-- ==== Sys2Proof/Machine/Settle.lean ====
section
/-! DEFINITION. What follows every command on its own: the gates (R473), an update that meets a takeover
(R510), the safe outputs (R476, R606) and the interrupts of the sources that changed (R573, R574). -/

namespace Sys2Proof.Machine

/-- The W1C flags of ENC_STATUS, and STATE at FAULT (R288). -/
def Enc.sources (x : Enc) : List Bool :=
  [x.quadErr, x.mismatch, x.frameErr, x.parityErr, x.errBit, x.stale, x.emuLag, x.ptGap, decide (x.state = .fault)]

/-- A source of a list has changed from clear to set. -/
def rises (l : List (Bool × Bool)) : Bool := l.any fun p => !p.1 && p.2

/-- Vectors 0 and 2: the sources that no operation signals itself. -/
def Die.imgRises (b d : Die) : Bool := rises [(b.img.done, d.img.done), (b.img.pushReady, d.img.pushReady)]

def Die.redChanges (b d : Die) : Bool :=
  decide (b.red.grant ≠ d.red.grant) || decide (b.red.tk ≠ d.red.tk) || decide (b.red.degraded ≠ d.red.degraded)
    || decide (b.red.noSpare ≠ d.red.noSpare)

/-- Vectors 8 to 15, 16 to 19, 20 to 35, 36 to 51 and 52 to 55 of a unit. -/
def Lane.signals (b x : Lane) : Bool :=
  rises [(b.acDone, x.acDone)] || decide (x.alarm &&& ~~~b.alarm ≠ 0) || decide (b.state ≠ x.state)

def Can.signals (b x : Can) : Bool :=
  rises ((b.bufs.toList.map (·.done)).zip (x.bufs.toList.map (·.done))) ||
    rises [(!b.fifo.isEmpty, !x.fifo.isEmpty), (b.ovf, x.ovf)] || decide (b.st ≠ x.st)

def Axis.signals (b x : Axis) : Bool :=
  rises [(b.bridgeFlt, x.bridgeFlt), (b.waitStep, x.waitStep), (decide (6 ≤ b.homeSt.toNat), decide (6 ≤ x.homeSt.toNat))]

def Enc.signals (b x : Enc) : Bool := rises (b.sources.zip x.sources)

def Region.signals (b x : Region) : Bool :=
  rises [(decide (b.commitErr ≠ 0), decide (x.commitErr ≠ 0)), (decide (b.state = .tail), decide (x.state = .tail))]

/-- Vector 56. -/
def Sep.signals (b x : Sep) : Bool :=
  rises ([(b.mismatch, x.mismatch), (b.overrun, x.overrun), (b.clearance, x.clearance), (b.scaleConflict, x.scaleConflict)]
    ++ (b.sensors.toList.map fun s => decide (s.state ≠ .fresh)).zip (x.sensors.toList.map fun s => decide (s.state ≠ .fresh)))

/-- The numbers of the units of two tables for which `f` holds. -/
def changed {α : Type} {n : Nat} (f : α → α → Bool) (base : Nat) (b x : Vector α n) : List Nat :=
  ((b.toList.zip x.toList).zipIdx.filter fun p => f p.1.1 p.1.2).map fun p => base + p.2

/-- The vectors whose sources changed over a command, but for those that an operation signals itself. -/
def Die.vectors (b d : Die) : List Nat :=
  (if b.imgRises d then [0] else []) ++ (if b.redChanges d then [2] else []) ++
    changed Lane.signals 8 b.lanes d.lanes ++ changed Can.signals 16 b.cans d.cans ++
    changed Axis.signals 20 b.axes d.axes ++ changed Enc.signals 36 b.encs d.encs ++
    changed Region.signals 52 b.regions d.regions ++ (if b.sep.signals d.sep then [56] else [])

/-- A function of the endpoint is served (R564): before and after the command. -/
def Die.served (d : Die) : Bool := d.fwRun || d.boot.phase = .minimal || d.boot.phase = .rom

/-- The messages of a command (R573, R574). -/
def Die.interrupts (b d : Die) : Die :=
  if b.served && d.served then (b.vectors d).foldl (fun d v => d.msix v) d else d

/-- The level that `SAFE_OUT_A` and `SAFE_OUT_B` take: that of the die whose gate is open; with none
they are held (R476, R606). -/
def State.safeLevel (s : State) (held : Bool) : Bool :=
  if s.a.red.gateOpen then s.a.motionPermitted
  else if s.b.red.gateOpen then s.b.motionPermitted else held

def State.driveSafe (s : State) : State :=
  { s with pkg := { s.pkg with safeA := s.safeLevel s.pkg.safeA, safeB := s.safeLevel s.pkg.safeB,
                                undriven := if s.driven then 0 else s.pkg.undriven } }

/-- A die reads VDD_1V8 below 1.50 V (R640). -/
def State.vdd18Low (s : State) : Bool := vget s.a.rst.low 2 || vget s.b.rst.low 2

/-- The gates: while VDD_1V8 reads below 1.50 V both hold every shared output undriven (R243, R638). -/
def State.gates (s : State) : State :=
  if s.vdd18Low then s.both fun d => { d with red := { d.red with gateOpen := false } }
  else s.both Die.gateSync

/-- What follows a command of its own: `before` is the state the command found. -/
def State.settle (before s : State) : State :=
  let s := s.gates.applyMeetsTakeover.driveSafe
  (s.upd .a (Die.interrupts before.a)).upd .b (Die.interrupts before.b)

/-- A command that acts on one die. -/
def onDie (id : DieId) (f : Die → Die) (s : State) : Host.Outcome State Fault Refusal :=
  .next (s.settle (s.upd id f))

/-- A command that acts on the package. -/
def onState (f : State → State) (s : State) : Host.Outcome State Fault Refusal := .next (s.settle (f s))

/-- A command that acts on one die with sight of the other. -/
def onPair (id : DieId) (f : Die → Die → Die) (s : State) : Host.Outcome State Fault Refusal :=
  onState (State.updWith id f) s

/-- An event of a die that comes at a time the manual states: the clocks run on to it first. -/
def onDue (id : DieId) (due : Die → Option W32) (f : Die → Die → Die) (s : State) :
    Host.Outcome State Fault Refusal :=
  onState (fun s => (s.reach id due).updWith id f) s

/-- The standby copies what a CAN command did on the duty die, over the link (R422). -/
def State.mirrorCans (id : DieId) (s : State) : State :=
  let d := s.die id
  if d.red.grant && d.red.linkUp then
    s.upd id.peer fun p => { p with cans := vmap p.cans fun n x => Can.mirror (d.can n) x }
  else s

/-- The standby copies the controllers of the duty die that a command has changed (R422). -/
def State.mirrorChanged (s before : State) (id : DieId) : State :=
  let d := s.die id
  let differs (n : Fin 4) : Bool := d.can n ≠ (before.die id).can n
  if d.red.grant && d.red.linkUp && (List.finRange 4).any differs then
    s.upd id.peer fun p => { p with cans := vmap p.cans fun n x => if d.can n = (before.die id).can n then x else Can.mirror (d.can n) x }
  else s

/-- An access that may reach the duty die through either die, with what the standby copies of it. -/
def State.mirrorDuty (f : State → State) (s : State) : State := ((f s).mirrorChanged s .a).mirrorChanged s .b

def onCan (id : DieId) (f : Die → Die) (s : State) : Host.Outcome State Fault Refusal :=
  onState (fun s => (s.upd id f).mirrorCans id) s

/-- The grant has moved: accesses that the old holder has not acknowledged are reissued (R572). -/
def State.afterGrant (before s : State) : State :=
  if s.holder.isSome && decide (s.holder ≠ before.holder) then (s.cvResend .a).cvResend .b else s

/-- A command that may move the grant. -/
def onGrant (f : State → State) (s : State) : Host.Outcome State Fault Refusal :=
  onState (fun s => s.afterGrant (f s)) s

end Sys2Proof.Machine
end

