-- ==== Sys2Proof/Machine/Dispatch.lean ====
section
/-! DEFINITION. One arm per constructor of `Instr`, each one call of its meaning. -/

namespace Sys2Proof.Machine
....................
Please give an exact copy of the lines above, beginning with the line containing "def Die.interrupts (b" and running through the line containing "if s.a.red.gateOpen then", and of no other lines.

Result of the exercise:
def Die.interrupts (b d : Die) : Die :=
  if b.served && d.served then (b.vectors d).foldl (fun d v => d.msix v) d else d

/-- The level that `SAFE_OUT_A` and `SAFE_OUT_B` take: that of the die whose gate is open; with none
they are held (R476, R606). -/
def State.safeLevel (s : State) (held : Bool) : Bool :=
  if s.a.red.gateOpen then s.a.motionPermitted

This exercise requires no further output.